Based on the above learning, here’s the sample node script that executes a deployment and then polls the org until it has completed, successfully or otherwise:

#!/usr/local/bin/node

var child_process=require('child_process');
var username='keirbowden@googlemail.com';

var deployParams=['force:mdapi:deploy', '-d', 'src',
                  '-u', username, '--json'];

var resultJSON=child_process.execFileSync('sfdx', deployParams);
var result=JSON.parse(resultJSON);
var status=result.result.status; while (-1==(['Succeeded', 'Canceled', 'Failed'].indexOf(status))) { var msg='Deployment ' + status; if ('Queued'!=status) { msg+=' (' + result.result.numberComponentsDeployed + '/' + result.result.numberComponentsTotal + ')' } console.log(msg); var reportParams=['force:mdapi:deploy:report', '-i', result.result.id, '-u', username, '--json']; resultJSON=child_process.execFileSync('sfdx', reportParams); result=JSON.parse(resultJSON); status=result.result.status; } console.log('Deployment ' + result.result.status);

Breaking this up a little, the child_process module is included and the name of my user assigned to a variable as I’ll be using it it in a few places:

var child_process=require('child_process');
var username='keirbowden@googlemail.com';

The deployment is then executed and the results parsed:

var deployParams=['force:mdapi:deploy', '-d', 'src',
                  '-u', username, '--json'];

var resultJSON=child_process.execFileSync('sfdx', deployParams);
var result=JSON.parse(resultJSON);

Then the code enters a loop that continues until the deployment has completed:

var status=result.result.status;
while (-1==(['Succeeded', 'Canceled', 'Failed'].indexOf(status))) {

Next I generate a message to display to the user - the status of the deployment and, if it isn’t queued, the number of components deployed and the total number:

var msg='Deployment ' + status;
if ('Queued'!=status) {
    msg+=' (' + result.result.numberComponentsDeployed + '/' +
                result.result.numberComponentsTotal + ')'
}
console.log(msg);

Then I execute the report on the status of the deployment and assign the results to the existing variable - as far as I’ve been able to tell the results of the deploy and deploy report are the same, but this doesn’t appear to be documented anywhere so may be subject to change:

var reportParams=['force:mdapi:deploy:report', '-i', result.result.id,
                          '-u', username, '--json'];
        resultJSON=child_process.execFileSync('sfdx', reportParams);
        result=JSON.parse(resultJSON);
        status=result.result.status;

and round the loop it goes again.

Executing this script generates the following output:

> node deploy.js
Deployment Queued
Deployment Pending (0/0)
Deployment Pending (0/0)
Deployment Pending (0/0)
Deployment InProgress (0/1)
Deployment Succeeded

Conclusion

This script just scratches the surface of what can be done with the results - for example, if any of the components fail it can raise the alarm in the org or elsewhere. It also polls continuously, which I wouldn’t recommend for a large number of components - I typically sleep for a few seconds in between each request. It also doesn’t do much with the final result aside from writing it to the screen. 

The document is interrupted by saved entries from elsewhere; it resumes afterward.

/-- The time unit at a start: the time word is kept but at a power-on (07 R194). -/
def freshTime (k : StartKind) (t : TimeSt) : TimeSt :=
  match k with
  | .powerOn => { mono := t.mono }
  | _ =>
    { mono := t.mono, time := t.time, frac := t.frac, valid := t.valid, adj := t.adj, links := t.links, canSeq := t.canSeq
      canStamp := t.canStamp, canTime := t.canTime, canRate := t.canRate, offset := t.offset
      servo := if t.valid then .locking else .free }

/-- Every state that a start clears is cleared, and every function is in RESET (20 R593). -/
def freshStart (k : StartKind) (s : State) : State :=
  let warm := k == .restart
  { pending := s.pending
    mod := freshModule k s.mod
    fns := allFns.foldl (fun (t : Tab FnHdr) f => t.put (fnId f) { state := .reset }) []
    peg := { present := s.peg.present, mem := s.peg.mem, reading := true, selecting := true }
    otp := { items := s.otp.items, busy := s.otp.busy }
    banks := mapTab freshBank s.banks
    chs := mapTab freshCh s.chs
    groups := mapTab (fun x => { vf := x.vf, current := x.current, supplyLow := x.supplyLow }) s.groups
    points := mapTab freshPoint s.points
    outCurrent := s.outCurrent
    tu := freshTime k s.tu
    axes := mapTab freshAxis s.axes
    mmp :=
      { ports := if k == .powerOn then [] else mapTab freshPort s.mmp.ports
        dupForward := if warm then s.mmp.dupForward else []
        starts := if k == .powerOn then 0 else (s.mmp.starts + 1) % 65536
        replies := s.mmp.replies, sent := s.mmp.sent, hsrSeq := s.mmp.hsrSeq }
    pair :=
      { straps := s.pair.straps, statePeg := s.pair.statePeg, heard := s.pair.heard && k != .powerOn, heardAt := s.pair.heardAt
        everHeard := s.pair.everHeard && k != .powerOn, partner := if k == .powerOn then {} else s.pair.partner
        partnerClaim := s.pair.partnerClaim, enabled := s.mod.position == 0, sent := s.pair.sent }
    panel :=
      { keyOn := s.panel.keyOn, keyFault := s.panel.keyFault, temp := s.panel.temp, tempValid := s.panel.tempValid
        band := s.panel.band, bandNow := s.panel.bandNow, rows := if warm then s.panel.rows else []
        scan := .off, dark := true }
    recd := s.recd
    ckpt := { halfA := s.ckpt.halfA, halfB := s.ckpt.halfB, last := s.ckpt.last }
    freeCount := s.freeCount }

/-- A warm start: local control ends, the glass is discharged, forces are released, every function enters RESET, and
SELF-TEST begins (15 R481 t1). In part by log 20 (DEDUCED, unsafe). -/
def restartNow (k : StartKind) (s : State) : State :=
  let s1 := endLocals 3 .module (fun _ => true) s
  let s2 := if k == .restart then panelDischarge 2 s1 else s1
  let s3 := forAll (s2.logic.forces.filter (fun p => p.2.kind != .free)) (fun p t => forceEndNow 1 p.1 t) s2
  let s4 := forAll allFns (fun f t => if t.fnState f == .off then t else enterFn f .reset t) (outputsOff s3)
  restartRecorder (freshStart k s4)

/-- Power-good: a cold start, or HOLD where the position coding is invalid (19 R558; 20 R572; 17 R502).
In part by log 18 (DEDUCED, unsafe). -/
def powerGood (a b coding : Nat) (s : State) : State :=
  if s.mod.state != .off then s
  else
    let s1 := freshStart .powerOn s
    let s2 := s1.setMod (fun m =>
      { m with
        supplyA := a, supplyB := b, position := coding, operNs := s.recd.mirSecs * 1000000000
        powerCycles := wrap32 (s.recd.mirCycles + 1), warning := false
        windowClosed := false, below14 := false, warnEnded := 0, lostA := false, lostB := false, charge := 0
        storeGood := false, overTemp := false, overTempCrit := false, tempMax := m.temp, bivCount := 0 })
    let s3 := restartRecorder (raiseN Ev.POWER_ON 0xF8 s2.mod.powerCycles s2)
    if coding ≤ 2 then s3.setPair (fun p => { p with enabled := coding == 0, statePeg := coding != 0 })
    else enterHold .fatalFunction (raiseN Ev.PAIR_POSITION_INVALID 0xCB coding s3)

/-- The comparator test of an engine in SELF-TEST: the cases that gave the wrong result (10 R313–R315).
In part by log 18 (DEDUCED, unsafe). -/
def selfTestEngine (fails : List (Nat × Nat)) (e : Nat) (s : State) : State :=
  let bad := (List.range 106).filter (fun c => fails.contains (e, c))
  match bad with
  | [] =>
    raiseN Ev.COMPARATOR_TEST_PASS 0xFA e
      (s.setTrx e (fun x => { x with passed := 106, result := 1, firstFail := 0xFFFF, testAt := operSecs s }))
  | c :: _ =>
    raiseN Ev.COMPARATOR_TEST_FAIL 0xFA (e + 256 * c)
      (s.setTrx e (fun x => { x with passed := 106 - bad.length, result := 2, firstFail := c }))

/-- Every test of SELF-TEST has ended (01 R616). `clockDev` is the deviation of the cross-check in ppm.
In part by log 18 (DEDUCED, unsafe). -/
def selfTestEnd (sramOk : Bool) (fails : List (Nat × Nat)) (clockDev : Int) (s : State) : State :=
  if s.mod.state != .selfTest then s
  else
    let s1 := forRange 3 (selfTestEngine fails) s
    let s2 := s1.setMod (fun m => { m with clkDev := clockDev })
    let badClock := decide (20000 < clockDev.natAbs)
    let s3 := raiseIf badClock Ev.CLOCK_FAULT 0xF8 (s32 clockDev) s2
    let badCmp := fails.any (fun p => p.1 < 3 && p.2 < 106)
    if !sramOk then enterHold .sramTest s3
    else if badCmp then enterHold .comparatorTest s3
    else if badClock then enterHold .clockMonitor s3
    else
      (s3.setMod (fun m => { m with state := .imageSelect, selfTestPass := true })).setPeg
        (fun p => { p with reading := true, selecting := true })

/-! ### Writes of FN_CTRL (01 R20–R22; 20 R579, R591) -/

/-- A function reset as commanded. -/
def doReset (f : Fn) (s : State) : State :=
  match s.fnState f with
  | .off | .reset | .pitch => s
  | _ =>
    if f = .module then s
    else if f = .pool then restartNow .restart s
    else if f = .peg && pastHold s then s.setPeg (fun p => { p with resetWaits := true })
    else resetFn f s

/-- A disable: RUN or STANDBY enters DRAIN, which takes no new work. In part by log 21 (DEDUCED, unsafe). -/
def doDisable (f : Fn) (s : State) : State :=
  match s.fnState f with
  | .run | .standby =>
    let s1 := enterFn f .drain s
    match f with
    | .logic => (s1.setLogic (fun l => { l with bgRunning := false })).setTask 32 (fun x => { x with state := .waiting, unit := {} })
    | .axis a => drainAxis a.val s1
    | .peg => if pastHold s1 then s1.setPeg (fun p => { p with drainWaits := true }) else s1
    | _ => s1
  | _ => s

/-- An enable: DISABLED enters PITCH; one whose domain went off switches it on again, and the others of the domain
return to DISABLED. -/
def doEnable (f : Fn) (s : State) : State :=
  match s.fnState f with
  | .disabled => (enterFn f .pitch s).setHdr f (fun h => { h with configured := false, wasDisabled := false })
  | .off =>
    if !(s.hdr f).wasDisabled || !(s.mod.state == .run || s.mod.state == .standby) then s
    else
      let d := domainOf f
      let s1 := s.setMod (fun m =>
        { m with
          domains := m.domains ||| (1#12 <<< d)
          clocks := (List.range 14).foldl (fun (c : BitVec 14) k => if (domainsOfClock k).contains d then c ||| (1#14 <<< k) else c) m.clocks })
      forAll allFns (fun g t =>
        if domainOf g != d then t
        else if g = f then
          (enterFn g .reset t).setHdr g (fun h => { h with powered := true, clocked := true, wasDisabled := false })
        else if t.fnState g == .off then
          t.setHdr g (fun h => { h with state := .disabled, powered := true, clocked := true })
        else t) s1
  | _ => s

/-- A write of FN_CTRL: the refusals of 01 R20 in their order, then its effect. -/
def fnCtrl (f : Fn) (v : W32) (r : Role) (s : State) : Status × State :=
  if !roleAtLeast r .engineer then (.role, s)
  else if !(v == 0xA5A50001#32 || v == 0xA5A50002#32 || v == 0xA5A50003#32) then (.access, s)
  else if f = .module then (.access, s)
  else if v == 0xA5A50002#32 && f == .bedrock then (.access, s)
  else if v == 0xA5A50003#32 && s.fnState f == .drain then (.access, s)
  else (.ok, if v == 0xA5A50001#32 then doReset f s else if v == 0xA5A50002#32 then doDisable f s else doEnable f s)

/-- The reset of a function is released: it enters PITCH (01 R21). -/
def resetReleased (f : Fn) (s : State) : State :=
  if s.fnState f != .reset then s
  else
    match s.mod.state with
    | .pitch | .run | .standby | .hold => enterFn f .pitch s
    | _ => s

/-! ### Break points (20 R591, R592) -/

/-- What a function that stops holding them gives back: tags and pool blocks. -/
def giveBackAll (f : Fn) (s : State) : State :=
  let tags := tagsOf s f
  freeBlocksOf f (s.setPool (fun p => { p with tags := p.tags.filter (fun q => !tags.contains q.1) }))

/-- An output at its `SAFE` value: its watchdog stands expired, without an event.
In part by log 21 (DEDUCED, unsafe). -/
def toSafe (r : Ref) (s : State) : State :=
  match (wdOf s r).state with
  | .suspended => s
  | _ =>
    let h := drivenNow s r
    driveOut r (setWd r (fun w => { w with state := .expired, since := s.now, hold := h }) s)

/-- The effect of a break point on the function that reaches it. In part by log 21 (DEDUCED, unsafe). -/
def breakEffects (f : Fn) (s : State) : State :=
  match f with
  | .logic => forRange 33 (fun n => writerFault (.task n)) s
  | .loop => forRange 256 (fun n => writerFault (.loop n)) s
  | .alarm => writerFault .alarm s
  | .time => fifoDump s
  | .ring => portDown .b (portDown .a s)
  | .recorder => commitAll s
  | .peg => pegStops s
  | .panel =>
    let s1 := endLocals 3 .module (fun _ => true) s
    s1.setPanel (fun p => { p with scan := .discharging, dark := true, dischargeAt := s.now, regs := [], queue := [] })
  | .bank b => forRange 16 (fun c t => if isOutMode (t.ch b.val c).mode then toSafe (.aoOut b.val c) t else t) s
  | .group g => forRange 8 (fun p t => if (t.point g.val p).mode = 8 then toSafe (.doOut g.val p) t else t) s
  | .axis a => drainedAxis a.val false s
  | .can c => abortFrames c.val s
  | .module | .bedrock | .pool | .guy => s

The SFDX force:mdapi:deploy command does have a ‘-w’ option to wait a specified period of time for the deployment to complete, which if set to -1 reports the progress at regular intervals in a very similar way until the deployment completes. This is fine if you are happy to wait until the end before taking any further action, but I like this granularity so that I can take action as soon as something happens. You should use what works for you.